(Extracted records)
++++++++++++++++++++

-- ==== Sys2Proof/Laws/Cycle.lean ====
section
/-! SUPPORT. What the decoder, the phases and the step can do (Decode.lean, Machine/Cycle.lean). -/

namespace Sys2Proof

@[simp] theorem decodePair_lod (x : Byte) : decodePair 0x10#8 x = .ok (.lod x) := rfl
@[simp] theorem decodePair_sto (x : Byte) : decodePair 0x11#8 x = .ok (.sto x) := rfl
@[simp] theorem decodePair_add (x : Byte) : decodePair 0x20#8 x = .ok (.add x) := rfl
@[simp] theorem decodePair_sub (x : Byte) : decodePair 0x21#8 x = .ok (.sub x) := rfl
@[simp] theorem decodePair_adc (x : Byte) : decodePair 0x22#8 x = .ok (.adc x) := rfl
@[simp] theorem decodePair_sbb (x : Byte) : decodePair 0x23#8 x = .ok (.sbb x) := rfl
@[simp] theorem decodePair_jmp (x : Byte) : decodePair 0x30#8 x = .ok (.jmp x) := rfl
@[simp] theorem decodePair_jiz (x : Byte) : decodePair 0x31#8 x = .ok (.jiz x) := rfl
@[simp] theorem decodePair_jic (x : Byte) : decodePair 0x32#8 x = .ok (.jic x) := rfl
@[simp] theorem decodePair_jnz (x : Byte) : decodePair 0x33#8 x = .ok (.jnz x) := rfl
@[simp] theorem decodePair_jnc (x : Byte) : decodePair 0x34#8 x = .ok (.jnc x) := rfl
@[simp] theorem decodePair_hlt (x : Byte) : decodePair 0xFF#8 x = .ok (.hlt x) := rfl

/-- The operand byte does not decide whether a pair decodes (R105). -/
theorem decodePair_error_iff (op x : Byte) (r : DecodeReject) :
    decodePair op x = .error r ↔ (∀ i : Instr, opcodeOf i ≠ op) ∧ r = .undefinedOpcode op := by
  constructor
  · intro h
    refine ⟨fun i hi => ?_, ?_⟩
    · subst hi
      cases i <;> simp [opcodeOf] at h
    · have skip : ∀ {c : Prop} [Decidable c] {i : Instr} {e : Except DecodeReject Instr},
          (if c then .ok i else e) = .error r → e = .error r := by
        intro c _ i e h
        split at h
        · exact absurd h (by simp)
        · exact h
      exact (Except.error.inj (skip (skip (skip (skip (skip (skip (skip (skip (skip (skip (skip (skip h))))))))))))).symm
  · rintro ⟨h, rfl⟩
    have h1 := h (.lod 0); have h2 := h (.sto 0); have h3 := h (.add 0); have h4 := h (.sub 0)
    have h5 := h (.adc 0); have h6 := h (.sbb 0); have h7 := h (.jmp 0); have h8 := h (.jiz 0)
    have h9 := h (.jic 0); have h10 := h (.jnz 0); have h11 := h (.jnc 0); have h12 := h (.hlt 0)
    simp only [opcodeOf] at h1 h2 h3 h4 h5 h6 h7 h8 h9 h10 h11 h12
    simp [decodePair, Ne.symm h1, Ne.symm h2, Ne.symm h3, Ne.symm h4, Ne.symm h5, Ne.symm h6, Ne.symm h7, Ne.symm h8,
      Ne.symm h9, Ne.symm h10, Ne.symm h11, Ne.symm h12]

end Sys2Proof

namespace Sys2Proof.Machine

/-- What a phase step that answers a next state did: an idle step before the first reset, or one of the three phases. -/
theorem phaseStep_cases {s t : State} (h : phaseStep s = .next t) :
    s.resetLine = false ∧
      ((s.ring = .none ∧ s.cfg.preResetClock = .idle ∧ t = s) ∨
        (s.ring = .p3 ∧ t = phase1 (s.setRing .p1)) ∨
        (s.ring = .p1 ∧ t = phase2 (s.setRing .p2)) ∨
        (s.ring = .p2 ∧ phase3 (s.setRing .p3) = .next t)) := by
  unfold phaseStep at h
  split at h
  · exact absurd h (by simp)
  · next hr =>
    refine ⟨by simpa using hr, ?_⟩
    split at h
    · next hn =>
      rw [Ring.next_eq_none] at hn
      unfold unresetStep at h
      split at h
      · exact absurd h (by simp)
      · next hi => exact .inl ⟨hn, hi, by simpa using h.symm⟩
    · next hn => exact .inr (.inl ⟨Ring.next_eq_p1.mp hn, by simpa using h.symm⟩)
    · next hn => exact .inr (.inr (.inl ⟨Ring.next_eq_p2.mp hn, by simpa using h.symm⟩))
    · next hn => exact .inr (.inr (.inr ⟨Ring.next_eq_p3.mp hn, h⟩))

/-- The state that P1 and P2 leave (R281, R282), with the ring at P3. -/
def fetched (s : State) : State :=
  { s with cr := s.cpuRead s.pc, ar := s.cpuRead (s.pc + 1#8), pc := s.pc + 2#8, ring := .p3 }

/-- From an instruction boundary with reset released, a step is the third phase on the fetched state (R284). -/
theorem step_of_boundary {s : State} (hr : s.ring = .p3) (hl : s.resetLine = false) : step s = phase3 (fetched s) := by
  have h1 : phaseStep s = .next (phase1 (s.setRing .p1)) := by simp [phaseStep, hr, hl]
  have h2 : phaseStep (phase1 (s.setRing .p1)) = .next (phase2 ((phase1 (s.setRing .p1)).setRing .p2)) := by
    simp [phaseStep, phase1, hl]
  have h3 : phaseStep (phase2 ((phase1 (s.setRing .p1)).setRing .p2)) =
      phase3 ((phase2 ((phase1 (s.setRing .p1)).setRing .p2)).setRing .p3) := by
    simp [phaseStep, phase2, phase1, hl]
  have hpc : s.pc + 1#8 + 1#8 = s.pc + 2#8 := by rw [BitVec.add_assoc]; rfl
  have h4 : (phase2 ((phase1 (s.setRing .p1)).setRing .p2)).setRing .p3 = fetched s := by
    have h5 : (phase2 ((phase1 (s.setRing .p1)).setRing .p2)).setRing .p3 =
        { s with cr := s.cpuRead s.pc, ar := s.cpuRead (s.pc + 1#8), pc := s.pc + 1#8 + 1#8, ring := .p3 } := rfl
    rw [h5, hpc]
    rfl
  simp [step, instructionStep, hr, h1, h2, h3, h4]

/-- The third phase on a pair that decodes is the instruction's own action. -/
theorem phase3_of_decode {s : State} {i : Instr} (h : decodePair s.cr s.ar = .ok i) : phase3 s = exec i s := by
  simp [phase3, h]

/-- The third phase on an undefined opcode is the no-op (R337). -/
theorem phase3_of_reject {s : State} {r : DecodeReject} (h : decodePair s.cr s.ar = .error r) : phase3 s = .next s := by
  simp [phase3, h, execUndefined]

end Sys2Proof.Machine
end

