-- ==== Sys2Proof/Tests/Slice0.lean ====
section
/-! SUPPORT. The model's own tests: the WellFormed smoke, decoding of words written out from spec/30_encoding.md, the spec's examples
(spec/95_test_vectors.md, named V-…), and for every statement with hypotheses a witness that meets them. -/

namespace Sys2Proof.Tests

open Sys2Proof.Machine

/-! ### WellFormed: a term that each check refuses, beside one it admits. -/

theorem test_config_refuses_address_256 : Config.wellFormed { memInit := [(0x100, 0x01#8)] } = false := by decide
theorem test_config_admits_address_255 : Config.wellFormed { memInit := [(0xFF, 0x01#8)] } = true := by decide
theorem test_bus_refuses_256 : fitsBus 256 8 = false ∧ fitsBus 255 8 = true := by decide
theorem test_bus_refuses_negative : fitsBus (-1) 8 = false ∧ fitsBus 0 8 = true := by decide
theorem test_gate_refuses_no_operand : gateArityOk ([] : List Sig) = false ∧ gateArityOk [Sig.const true] = true := by decide
theorem test_adder_refuses_unequal_widths :
    adderWidthsOk [Sig.const true] ([] : List Sig) = false ∧ adderWidthsOk [Sig.const true] [Sig.const false] = true := by decide
theorem test_width_refuses_zero : widthOk 0 = false ∧ widthOk 1 = true := by decide
theorem test_bus_widths_refuse_unequal :
    busWidthsOk 1 [[Sig.const true], []] = false ∧ busWidthsOk 1 [[Sig.const true], [Sig.const false]] = true := by decide
theorem test_instruction_admits_any_operand : (Instr.hlt 0xAB#8).wellFormed = true ∧ (Instr.jmp 0xFF#8).wellFormed = true := by decide

/-! ### Decoding: every constructor from its word (V-N1), written bit by bit, first byte first; and V-N2. -/

theorem test_decode_lod : decode [0b00010000#8, 0b10000000#8] = .ok (.lod 0x80#8, []) := by rfl
theorem test_decode_sto : decode [0b00010001#8, 0b10000000#8] = .ok (.sto 0x80#8, []) := by rfl
theorem test_decode_add : decode [0b00100000#8, 0b10000000#8] = .ok (.add 0x80#8, []) := by rfl
theorem test_decode_sub : decode [0b00100001#8, 0b10000000#8] = .ok (.sub 0x80#8, []) := by rfl
theorem test_decode_adc : decode [0b00100010#8, 0b10000000#8] = .ok (.adc 0x80#8, []) := by rfl
theorem test_decode_sbb : decode [0b00100011#8, 0b10000000#8] = .ok (.sbb 0x80#8, []) := by rfl
theorem test_decode_jmp : decode [0b00110000#8, 0b10000000#8] = .ok (.jmp 0x80#8, []) := by rfl
theorem test_decode_jiz : decode [0b00110001#8, 0b10000000#8] = .ok (.jiz 0x80#8, []) := by rfl
theorem test_decode_jic : decode [0b00110010#8, 0b10000000#8] = .ok (.jic 0x80#8, []) := by rfl
theorem test_decode_jnz : decode [0b00110011#8, 0b10000000#8] = .ok (.jnz 0x80#8, []) := by rfl
theorem test_decode_jnc : decode [0b00110100#8, 0b10000000#8] = .ok (.jnc 0x80#8, []) := by rfl
theorem test_decode_hlt : decode [0b11111111#8, 0b00000000#8] = .ok (.hlt 0x00#8, []) := by rfl
theorem test_decode_leaves_the_rest : decode [0x30#8, 0x04#8, 0xFF#8] = .ok (.jmp 0x04#8, [0xFF#8]) := by rfl
theorem test_decode_rejects_by_name :
    [0x12#8, 0x1F#8, 0x24#8, 0x2F#8, 0x35#8, 0xFE#8, 0x00#8].map (fun op => decodePair op 0x80#8) =
      [0x12#8, 0x1F#8, 0x24#8, 0x2F#8, 0x35#8, 0xFE#8, 0x00#8].map fun op => .error (.undefinedOpcode op) := by rfl
theorem test_decode_truncated : decode [0x10#8] = .error .truncated := by rfl
theorem test_table_word_order : decodeTableWord 16 0x8111 = some (.sto 0x81#8) ∧ decodeTableWord 8 0x11 = some (.sto 0x00#8) := by decide
theorem test_listing : listingLine 0x02#8 (.sub 0x81#8) = "02: 21 81  SUB 0x81" ∧ asmText (.hlt 0x00#8) = "HLT" := by decide
theorem test_assemble :
    assemble [.instr (.lod 0x80#8), .bareHlt, .byte 0x0A#8] = [0x10#8, 0x80#8, 0xFF#8, 0x00#8, 0x0A#8] := by decide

++++++++++++++++++++

ASSIGNMENT:
What is the number of lines above that contain the string "absurd"? Answer with the number alone.

WORKED SOLUTION:
3